Ivan Matek wrote:
But original reason why I wanted to do this with span is that I wondered about performance. I wanted to see what happens when we do same thing(hashing of all contiguous struct members) in 3 ways.
1. just call hash_append for each member 2. exploit that before padding we are contiguous and trivial so pass that region in one call to hash_append_range 3. Use BOOST_DESCRIBE_STRUCT automagic
Long story short is that for some hashes it makes no difference, but on my machine for sha2_256 and ripemd_128 there exist small but reliable performance differences.
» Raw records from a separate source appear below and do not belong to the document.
/-! ## Queue service and doorbells (R337, R345) -/

/-- Bits of bytes 0x00 to 0x37 that are not reserved (R339). -/
def qcbMask : BitVec 512 :=
  BitVec.ofNat 512 (0xFFFFFFFFFF01F + 0xFFFFFFFFFFFFFFFF * 2 ^ 64 + 0xFFC0000000000FFF * 2 ^ 128 + 0xFFFFFFFFFFFFFFF8 * 2 ^ 192
    + 0xFFFFFFFFFFFFFFF8 * 2 ^ 256 + 0xFFFFFFFFFF000007 * 2 ^ 320)
/-- The host rewrites a QCB: bytes 0x00 to 0x37, for the queue and its partition, reserved bits zero (R7, R339). MMIO of a partition in ERROR
is discarded. -/
def execQcbRewrite (q : Nat) (words : List DWord) (s : State) : Host.Outcome State Fault Refusal :=
  let x := s.queue q
  ev (if words.length != 7 || (lookup s.queues q).isNone then none
    else if (s.part x.part).tdisp == .error then some s
    else
      let b : BitVec 512 := BitVec.ofNat 512 ((words.mapIdx (fun i w => w.toNat * 2 ^ (64 * i))).foldl (· + ·) 0) &&& qcbMask
      let c := setFld (setFld b 188 4 x.part) 128 12 q
      some (s.setQueue q { x.commit c with look := [], buf := [] }))
/-- The queue mapped to a thread (nqmap). -/
def Thread.queue? (t : Thread) : Option Nat := if t.nqmap.getLsbD 63 then some (t.nqmap.toNat % 4096) else none
def State.thread (s : State) (t : Nat) : Thread := getD Thread.reset s.threads t
def State.setThread (s : State) (t : Nat) (x : Thread) : State := { s with threads := mapInsert s.threads t x }
/-- x0 reads zero and ignores writes. -/
def Thread.xget (t : Thread) (r : Nat) : DWord := if r = 0 then 0 else getD 0 t.x r
def Thread.xset (t : Thread) (r : Nat) (v : DWord) : Thread := if r = 0 then t else { t with x := setD 0 t.x r v }
/-- A thread's instruction of `n` bytes is done. -/
def Thread.goOn (t : Thread) (n : Nat) : Thread := { t with pc := t.pc + BitVec.ofNat 64 n, minstret := t.minstret + 1 }
/-- A blocked WAITPKT whose wait is over returns the doorbell value. -/
def State.wakeThread (s : State) (t : Nat) : State :=
  let th := s.thread t
  match th.blocked, th.queue? with
  | some (rd, v), some q =>
    let db : DWord := BitVec.ofNat 64 (s.queue q).db
    if db != v || th.nevpend then s.setThread t { (th.xset rd.toNat db).goOn 4 with blocked := none } else s
  | _, _ => s
/-- The supervisor maps a queue to a thread of the command processor: a free one, else one whose queue is idle (R334). Which
free thread, and which idle queue is the one of longest standing, is a free choice (log 19). -/
def State.mapQueue (s : State) (q : Nat) : State :=
  let ts := (List.range 32).map (fun i => 32 + i)
  if ts.any (fun t => (s.thread t).queue? == some q) then s
  else
    let free := ts.filter (fun t => (s.thread t).queue?.isNone)
    let idle := ts.filter (fun t => match (s.thread t).queue? with | some x => (s.queue x).left == 0 | none => false)
    let l := if free.isEmpty then idle else free
    match l[Config.choice s.free % l.length]? with
    | some t => (s.setThread t { s.thread t with nqmap := BitVec.ofNat 64 (2 ^ 63 + q) }).spend
    | none => s
/-- A doorbell write takes effect for a queue of the function's partition in RUN; it is counted where the queue is another's,
and discarded before RUN and in ERROR (R345, R353, R355). -/
def execDoorbellWrite (fn slot : Nat) (v : Word) (s : State) : Host.Outcome State Fault Refusal :=
  let n := fn - 1
  let p := s.part n
  let q := slot
  ev (if fn = 0 || decide (16 < fn) || decide (4096 ≤ slot) then none
    else if p.tdisp != .run then some s
    else if !(p.rcd.queues.contains q) then some (s.setPart n { p with errs := p.errs + 1 })
    else
      let t := s.setQcb q (fun b => let c := setFld b 64 32 v.toNat; if (s.queue q).qs = 0 then setFld c 320 3 1 else c)
      let u := (t.lookAhead q).mapQueue q
      some (((List.range 32).map (fun i => 32 + i)).foldl (fun (w : State) th => if (w.thread th).queue? == some q then w.wakeThread th else w) u))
Ranking is: 2. is fastest, 3. slowest, 1. in the middle. I am not surprised that 2. is a bit faster than 1. since we make just 1 call, but it is a bit weird that 3. is slower than 1., I would guess that described class expand into same code as case 1.
Could be just compiler randomly deciding to inline/unroll something or not, but I wonder if you are aware of this differences. Maybe my assumption that describe does not do anything differently than manually written calls for each member is wrong? Code is here https://godbolt.org/z/WzPG54aTd , but it does not compile since IDK how to get hash2 onto godbolt, and anyway godbolt is too noisy to test little perf differences. I have tested this with libc++ and clang 19.
Yeah, it's annoying that it can't "just work" somehow on CE. That's why I submit libraries to Boost, so that they show up there. One can manually copy and paste the necessary headers: https://godbolt.org/z/5Maf9Mx9h Using a "hash archetype" (a skeleton algorithm that doesn't have any definitions) it seems that MyStruct1 and MyStruct3 generate the exact same code, so it must be inlining shenanigans. mp_for_each, which the described class code uses, probably adds a few more function calls that push things over some Clang limit. As a general rule, Clang is more conservative with inlining than GCC is, especially at -O3.